Thanks, this is very kind of you. Please see my code below:
using Pkg, Optim, GLM, Random, Statistics, Distributions, QuadGK, StatsFuns, ForwardDiff
Random.seed!(1234)
function choice_prob_naive(θ::Array{Float64,1}, r::Float64, x::Array{Float64,1}, y::Array{Float64,1}, R::Int64, c::Float64, d::Int64, p0::Float64)
α = θ[1]
βX = θ[2:5]
βY = θ[6:10]
γ0 = θ[11]
γ1 = θ[12:16]
logτ = θ[17]
logκ = θ[18]
s(ϵs) = d + 1.0/sqrt(exp(logτ)) * ϵs
p(ϵs) = p0/(p0 + (1.0 - p0) * exp((0.5 - s(ϵs))*exp(logτ)))
Eu(ϵs) = α*r + x'*βX + y'*βY + 0.05*α*R*r - ((γ0 + y'*γ1)*(1.0 - c) + 0.05*α*(1.0 + r - c))*p(ϵs) - (logκ - 1.0)
integrand(ϵs) = normcdf(0.0, 1.0, Eu(ϵs))*(1/sqrt(2.0*π)*exp(-(ϵs^2.0)/2.0))
(expectation, err) = quadgk(ϵ -> integrand(ϵ), -4.0, 4.0, rtol = 0.0001)
return expectation
end
function loglike(θ::Array{Float64,1}, r::Array{Float64,1}, x::Array{Float64,2}, y::Array{Float64,2}, R::Array{Int64,1}, c::Array{Float64,1}, d::Array{Int64,1}, p0::Array{Float64,1}, B::Array{Int64,1})
prob = zeros(size(B,1))
Threads.@threads for i = 1:size(B,1)
prob[i] = choice_prob_naive(θ, r[i], x[i,:], y[i,:], R[i], c[i], d[i], p0[i])
end
negloglike = - (B'*log.(prob) + (1.0 .- B)'*log.(1.0 .- prob))
return negloglike
end
td = TwiceDifferentiable(θ -> loglike(θ, r, x, y, R, c, d, p0, B), theta; autodiff = :forward);
@time theta_naive = optimize(td, theta, BFGS(), Optim.Options(f_tol=10^-3, iterations=100_000, show_trace=true, show_every=1))

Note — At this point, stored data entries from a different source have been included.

-- ==== Sys2Proof/Tests/Slice0.lean ====
section
/-! SUPPORT. Tests: well-formedness refuses each ill-formed field, words of the spec's formats decode, one step of
instructions on small states gives the values of the spec, and each hypothesis of a statement is met by a state. -/
namespace Sys2Proof.Tests
set_option Elab.async false
open Sys2Proof Sys2Proof.Machine
set_option maxRecDepth 8000

/-! ## Decoding (spec 09 R143 to R159): words written out field by field, most significant field first -/

/-- The common fields of the engine words below: predicate 5, wait mask 3, post mask 6, noknead 1. -/
def eng (cls : BitVec 4) : Eng := { p := 5#4, wait := 3#3, post := 6#3, noknead := 1#1, cls }
/-- Fields of the V group. -/
def vf (dst : BitVec 12) (f e : BitVec 1) (src1 : BitVec 12) (x : BitVec 6) (ty : BitVec 3) : VFields := { dst, f, e, src1, x, ty }
/-- Fields of the VM group. -/
def vm (spec : BitVec 12) (flag : BitVec 1) (sa : BitVec 5) (z : BitVec 3) (off : BitVec 13) : VmFields := { spec, flag, sa, z, off }
/-- Fields of the X group. -/
def xf (ta tb : BitVec 5) (e f : BitVec 1) (sn : BitVec 5) (fmt : BitVec 4) (row : BitVec 7) (acc sr : BitVec 1) (pd : BitVec 3) :
    XFields := { ta, tb, e, f, sn, fmt, row, acc, sr, pd }
/-- Fields of the CP group. -/
def cp (sn sd : BitVec 5) (pd : BitVec 3) (tile : BitVec 5) (flag : BitVec 1) (zs zd : BitVec 3) : CpFields :=
  { sn, sd, pd, tile, flag, zs, zd }
/-- Fields of the SY group. -/
def sy (sa sb : BitVec 5) (pd : BitVec 3) : SyFields := { sa, sb, pd }

/-- Two words decode to an instruction. -/
def reads (t : W32 × W32 × Instr) : Bool :=
  match decode t.1 t.2.1 with
  | .ok i => decide (i = t.2.2)
  | .error _ => false

theorem test_decode_sys_1 : List.all ([
    ((0#6 ++ 5#4 ++ 1#6 ++ 0#16), 0#32, .exit 5#4),
    ((0#6 ++ 5#4 ++ 2#6 ++ 0#16), 0#32, .yield 5#4),
    ((0#6 ++ 5#4 ++ 3#6 ++ 0#16), 0#32, .yieldSafe 5#4),
    ((0#6 ++ 5#4 ++ 4#6 ++ 0#16), 0#32, .tret 5#4),
    ((0#6 ++ 5#4 ++ 7#6 ++ 0#16), 0#32, .acctflush 5#4),
    ((0#6 ++ 5#4 ++ 5#6 ++ 0x1234#16), 0#32, .trap 5#4 0x1234#16),
    ((0#6 ++ 5#4 ++ 6#6 ++ 0x8001#16), 0#32, .bkpt 5#4 0x8001#16),
    ((0#6 ++ 5#4 ++ 13#6 ++ 0x00FF#16), 0#32, .fence 5#4 5#3 0x00FF#16),
    ((0#6 ++ 5#4 ++ 16#6 ++ (3#5 ++ 0x13#11)), 0#32, .mfsr 5#4 3#5 0x13#11),
    ((0#6 ++ 5#4 ++ 17#6 ++ (4#5 ++ 3#11)), 0#32, .mtsr 5#4 4#5 3#11)] : List (W32 × W32 × Instr)) reads = true := by decide

theorem test_decode_sys_2 : List.all ([
    ((0#6 ++ 5#4 ++ 18#6 ++ (9#5 ++ 0#11)), 0#32, .waitt 5#4 9#5),
    ((0#6 ++ 5#4 ++ 19#6 ++ (0#13 ++ 5#3)), 0#32, .tkpush 5#4 5#3),
    ((0#6 ++ 5#4 ++ 20#6 ++ (0#13 ++ 6#3)), 0#32, .tkpop 5#4 6#3),
    ((0#6 ++ 5#4 ++ 21#6 ++ (0#8 ++ 200#8)), 0#32, .gsync 5#4 200#8),
    ((0#6 ++ 5#4 ++ 22#6 ++ (5#5 ++ 3#3 ++ 1#1 ++ 0#7)), 0#32, .qwr 5#4 5#5 3#3 1#1),
    ((0#6 ++ 5#4 ++ 23#6 ++ (6#5 ++ 4#3 ++ 0#1 ++ 0#7)), 0#32, .qrd 5#4 6#5 4#3 0#1)] : List (W32 × W32 × Instr)) reads = true := by decide

theorem test_decode_alu_1 : List.all ([
    ((1#6 ++ 5#4 ++ 17#5 ++ 18#5 ++ 19#5 ++ 0#7), 0#32, .add 5#4 17#5 18#5 19#5),
    ((1#6 ++ 5#4 ++ 17#5 ++ 18#5 ++ 19#5 ++ 1#7), 0#32, .sub 5#4 17#5 18#5 19#5),
    ((1#6 ++ 5#4 ++ 17#5 ++ 18#5 ++ 19#5 ++ 2#7), 0#32, .and 5#4 17#5 18#5 19#5),
    ((1#6 ++ 5#4 ++ 17#5 ++ 18#5 ++ 19#5 ++ 3#7), 0#32, .or 5#4 17#5 18#5 19#5),
    ((1#6 ++ 5#4 ++ 17#5 ++ 18#5 ++ 19#5 ++ 4#7), 0#32, .xor 5#4 17#5 18#5 19#5),
    ((1#6 ++ 5#4 ++ 17#5 ++ 18#5 ++ 19#5 ++ 5#7), 0#32, .sll 5#4 17#5 18#5 19#5),
    ((1#6 ++ 5#4 ++ 17#5 ++ 18#5 ++ 19#5 ++ 6#7), 0#32, .srl 5#4 17#5 18#5 19#5),
    ((1#6 ++ 5#4 ++ 17#5 ++ 18#5 ++ 19#5 ++ 7#7), 0#32, .sra 5#4 17#5 18#5 19#5),
    ((1#6 ++ 5#4 ++ 17#5 ++ 18#5 ++ 19#5 ++ 8#7), 0#32, .mul 5#4 17#5 18#5 19#5),
    ((1#6 ++ 5#4 ++ 17#5 ++ 18#5 ++ 19#5 ++ 9#7), 0#32, .mulh 5#4 17#5 18#5 19#5)] : List (W32 × W32 × Instr)) reads = true := by decide

theorem test_decode_alu_2 : List.all ([
    ((1#6 ++ 5#4 ++ 17#5 ++ 18#5 ++ 19#5 ++ 10#7), 0#32, .mulhu 5#4 17#5 18#5 19#5),
    ((1#6 ++ 5#4 ++ 17#5 ++ 18#5 ++ 19#5 ++ 11#7), 0#32, .div 5#4 17#5 18#5 19#5),
    ((1#6 ++ 5#4 ++ 17#5 ++ 18#5 ++ 19#5 ++ 12#7), 0#32, .divu 5#4 17#5 18#5 19#5),
    ((1#6 ++ 5#4 ++ 17#5 ++ 18#5 ++ 19#5 ++ 13#7), 0#32, .rem 5#4 17#5 18#5 19#5),
    ((1#6 ++ 5#4 ++ 17#5 ++ 18#5 ++ 19#5 ++ 14#7), 0#32, .remu 5#4 17#5 18#5 19#5),
    ((1#6 ++ 5#4 ++ 17#5 ++ 18#5 ++ 19#5 ++ 16#7), 0#32, .min 5#4 17#5 18#5 19#5),
    ((1#6 ++ 5#4 ++ 17#5 ++ 18#5 ++ 19#5 ++ 17#7), 0#32, .max 5#4 17#5 18#5 19#5),
    ((1#6 ++ 5#4 ++ 17#5 ++ 18#5 ++ 19#5 ++ 18#7), 0#32, .minu 5#4 17#5 18#5 19#5),
    ((1#6 ++ 5#4 ++ 17#5 ++ 18#5 ++ 19#5 ++ 19#7), 0#32, .maxu 5#4 17#5 18#5 19#5),
    ((1#6 ++ 5#4 ++ 17#5 ++ 18#5 ++ 0#5 ++ 32#7), 0#32, .clz 5#4 17#5 18#5)] : List (W32 × W32 × Instr)) reads = true := by decide

theorem test_decode_alu_3 : List.all ([
    ((1#6 ++ 5#4 ++ 17#5 ++ 18#5 ++ 0#5 ++ 33#7), 0#32, .ctz 5#4 17#5 18#5),
    ((1#6 ++ 5#4 ++ 17#5 ++ 18#5 ++ 0#5 ++ 34#7), 0#32, .popc 5#4 17#5 18#5)] : List (W32 × W32 × Instr)) reads = true := by decide

theorem test_decode_imm : List.all ([
    ((2#6 ++ 7#5 ++ 8#5 ++ 65520#16), 0#32, .addi 7#5 8#5 0xFFF0#16),
    ((3#6 ++ 7#5 ++ 8#5 ++ 65520#16), 0#32, .andi 7#5 8#5 0xFFF0#16),
    ((4#6 ++ 7#5 ++ 8#5 ++ 65520#16), 0#32, .ori 7#5 8#5 0xFFF0#16),
    ((5#6 ++ 7#5 ++ 8#5 ++ 65520#16), 0#32, .xori 7#5 8#5 0xFFF0#16),
    ((6#6 ++ 7#5 ++ 8#5 ++ 0#8 ++ 0#2 ++ 63#6), 0#32, .slli 7#5 8#5 63#6),
    ((6#6 ++ 7#5 ++ 8#5 ++ 0#8 ++ 1#2 ++ 63#6), 0#32, .srli 7#5 8#5 63#6),
    ((6#6 ++ 7#5 ++ 8#5 ++ 0#8 ++ 2#2 ++ 63#6), 0#32, .srai 7#5 8#5 63#6),
    ((7#6 ++ 7#5 ++ 1752286#21), 0#32, .lui 7#5 0x1ABCDE#21),
    ((37#6 ++ 5#4 ++ 9#5 ++ 0#17), 0xDEADBEEF#32, .li32 5#4 9#5 0xDEADBEEF#32),
    ((38#6 ++ 5#4 ++ 9#5 ++ 0#17), 0xDEADBEEF#32, .lih 5#4 9#5 0xDEADBEEF#32)] : List (W32 × W32 × Instr)) reads = true := by decide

The below creates a random sample. You can adjust the size with N, which is around 1 million in my actual sample.
N = 100000;
r = 400 .+ 200*randn(N);
x = [6 .+ 1*randn(N) rand(Binomial(1,0.15), N) 0.6 .+ 0.6*randn(N) 7 .+ 0.5*randn(N)];
y = [0.5 .+ 0.2*randn(N) 2.8 .+ 2.2*randn(N) rand(Binomial(1,0.12), N) 7 .+ 8.0*randn(N) 1.3 .+ 6.0*randn(N)];
R = rand(Binomial(1,0.1), N);
c = 0.5 .+ 0.2*randn(N);
d = rand(Binomial(1,0.03), N);
p0 = 0.5 .+ 0.2*randn(N);
B = rand(Binomial(1,0.3), N);
# initial value
alpha = 0.001;betaX = [0.02; 0.1;0.01;0.02]; betaY = [0.05; -0.01; -0.1; 0.25; 0.11]; gamma0 = 0.05; gamma1 = [0.1; -0.05; -0.0; -0.1; -0.1]; tau = 1; kappa = 2;
theta = [alpha; betaX; betaY; gamma0; gamma1; tau; kappa]

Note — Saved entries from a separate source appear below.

-- ==== Sys2Proof/Decode.lean ====
section
/-! DEFINITION. The decoder and the encoder of 30_encoding.md: the 32-bit command words (R90-R95) and the 24-bit request
frames (R96, R97). -/

namespace Sys2Proof

/-- An encoded instruction: a command word or a request frame. -/
inductive Encoded where
  | cmd32 (w : CmdWord)
  | frame24 (f : FrameWord)
  deriving DecidableEq, Repr

/-- Why a pattern is no row of the table: the cases of R93 for command words, and a request that is neither R96 nor R97. -/
inductive DecodeError where
  /-- OP = 0b11. -/
  | reservedOp
  /-- RSV, bits 29:24, is not 0. -/
  | reservedBits
  /-- ADDR[0], bit 16, is 1. -/
  | oddAddress
  /-- OP = REG_READ with bits 7:0 not 0. -/
  | readLowByte
  /-- OP = SET_OUTPUT with bits 7:1 not 0. -/
  | setOutputLowBits
  /-- A frame with the read/write bit 1 whose third byte is not DUMMY (R99: the block emits none). -/
  | notARequest
  deriving DecidableEq, Repr

/-- word[23:16] (R91). -/
def CmdWord.addrField (w : CmdWord) : Byte := w.extractLsb' 16 8

/-- word[15:8], REG or PIN (R91). -/
def CmdWord.regField (w : CmdWord) : Byte := w.extractLsb' 8 8

/-- word[7:0] (R91). -/
def CmdWord.valField (w : CmdWord) : Byte := w.extractLsb' 0 8

/-- The first case of R93 that an illegal word meets. -/
def whyIllegal (w : CmdWord) : DecodeError :=
  if w.extractLsb' 30 2 = 3#2 then .reservedOp
  else if w.extractLsb' 24 6 ≠ 0#6 then .reservedBits
  else if w.getLsbD 16 then .oddAddress
  else if w.extractLsb' 30 2 = 1#2 then .readLowByte
  else .setOutputLowBits

/-- Decode(word) of R95, by the masks and matches of R92; `Illegal` (R93) carries its reason. -/
def decodeCommand (w : CmdWord) : Except DecodeError Instr :=
  if w &&& 0xFF010000#32 = 0x00000000#32 then .ok (.regWrite w.addrField w.regField w.valField)
  else if w &&& 0xFF0100FF#32 = 0x40000000#32 then .ok (.regRead w.addrField w.regField)
  else if w &&& 0xFF0100FE#32 = 0x80000000#32 then .ok (.setOutput w.addrField w.regField (w.getLsbD 0))
  else .error (whyIllegal w)

/-- A request frame read back by the masks and matches of R96 and R97; the address is the stored one, bit 0 cleared. -/
def decodeFrame (f : FrameWord) : Except DecodeError Instr :=
  if f &&& 0x010000#24 = 0x000000#24 then
    .ok (.writeFrame (f.extractLsb' 16 8 &&& 0xFE#8) (f.extractLsb' 8 8) (f.extractLsb' 0 8))
  else if f &&& 0x0100FF#24 = 0x0100DB#24 then
    .ok (.readFrame (f.extractLsb' 16 8 &&& 0xFE#8) (f.extractLsb' 8 8))
  else .error .notARequest

/-- The decoder over both formats. -/
def decode : Encoded → Except DecodeError Instr
  | .cmd32 w => decodeCommand w
  | .frame24 f => decodeFrame f

/-- The three bytes of a 24-bit request pattern, byte 0 most significant (R96, R97). -/
def FrameWord.bytes (f : FrameWord) : Bytes3 :=
  ⟨f.extractLsb' 16 8, f.extractLsb' 8 8, f.extractLsb' 0 8⟩

/-- The 24-bit pattern of three bytes, byte 0 most significant. -/
def Bytes3.word (b : Bytes3) : FrameWord :=
  b.b0.setWidth 24 <<< 16 ||| b.b1.setWidth 24 <<< 8 ||| b.b2.setWidth 24

/-- A command word from bits 31:24 and the three operand bytes (R90, R91). -/
def commandWord (top addr mid low : Byte) : CmdWord :=
  top.setWidth 32 <<< 24 ||| addr.setWidth 32 <<< 16 ||| mid.setWidth 32 <<< 8 ||| low.setWidth 32

/-- Decoding for the host's question: `nbits` tells the table's two formats apart, and the table numbers the bits of both
as one number, byte 0 of a frame in bits 23:16. -/
def decodeTableWord (nbits w : Nat) : Option Instr :=
  if nbits = 32 then (decodeCommand (BitVec.ofNat 32 w)).toOption
  else if nbits = 24 then (decodeFrame (BitVec.ofNat 24 w)).toOption
  else none

/-- The encodings of R92, R96 and R97. -/
def encode : Instr → Encoded
  | .regWrite a r v => .cmd32 (commandWord 0x00#8 a r v)
  | .regRead a r => .cmd32 (commandWord 0x40#8 a r 0x00#8)
  | .setOutput a p d => .cmd32 (commandWord 0x80#8 a p (if d then 0x01#8 else 0x00#8))
  | .writeFrame a r v => .frame24 (Bytes3.word ⟨a &&& 0xFE#8, r, v⟩)
  | .readFrame a r => .frame24 (Bytes3.word ⟨a ||| 0x01#8, r, Config.dummy⟩)

/-- A row of spec/opcode_table.json, mask and match over the table's number. -/
structure TableRow where
  mnemonic : String
  nbits : Nat
  mask : BitVec 32
  pattern : BitVec 32
  deriving DecidableEq, Repr

/-- The rows for command words (R92). -/
def commandRows : List TableRow :=
  [⟨"REG_WRITE", 32, 0xFF010000#32, 0x00000000#32⟩,
   ⟨"REG_READ", 32, 0xFF0100FF#32, 0x40000000#32⟩,
   ⟨"SET_OUTPUT", 32, 0xFF0100FE#32, 0x80000000#32⟩]

/-- The rows for request frames (R96, R97). -/
def frameRows : List TableRow :=
  [⟨"WRITE_FRAME", 24, 0x00010000#32, 0x00000000#32⟩,
   ⟨"READ_FRAME", 24, 0x000100FF#32, 0x000100DB#32⟩]

/-- A word selects a row iff `(word & mask) = match` (R92). -/
def TableRow.selects (r : TableRow) (w : BitVec 32) : Bool := w &&& r.mask == r.pattern

/-- The row that stands for an instruction. -/
def Instr.row : Instr → TableRow
  | .regWrite _ _ _ => ⟨"REG_WRITE", 32, 0xFF010000#32, 0x00000000#32⟩
  | .regRead _ _ => ⟨"REG_READ", 32, 0xFF0100FF#32, 0x40000000#32⟩
  | .setOutput _ _ _ => ⟨"SET_OUTPUT", 32, 0xFF0100FE#32, 0x80000000#32⟩
  | .writeFrame _ _ _ => ⟨"WRITE_FRAME", 24, 0x00010000#32, 0x00000000#32⟩
  | .readFrame _ _ => ⟨"READ_FRAME", 24, 0x000100FF#32, 0x000100DB#32⟩

/-- The table's number of an encoded instruction, a frame's 24 bits with zeros above. -/
def Encoded.tableWord : Encoded → BitVec 32
  | .cmd32 w => w
  | .frame24 f => f.setWidth 32

end Sys2Proof
end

I also checked the NaN issue. It seems to occur when the search attempts very small value of parameters. For example:
choice_prob_naive(-5000*theta, r[1], x[1,:], y[1,:], R[1], c[1], d[1], p0[1])
ERROR: DomainError with 0.0:
integrand produced NaN in the interval (-4.0, 4.0)
Update: I found the issue is that when τ approaches zero, for example when logτ = -1000, exp(logτ) returns exactly zero, instead of a tiny positive value. In this case, s(ϵ) becomes Inf and p(ϵ) becomes NaN.
Not sure if there is a good solution to this issue. I tried to add
if logτ < -100
logτ = -100
end
This change made the program much slower.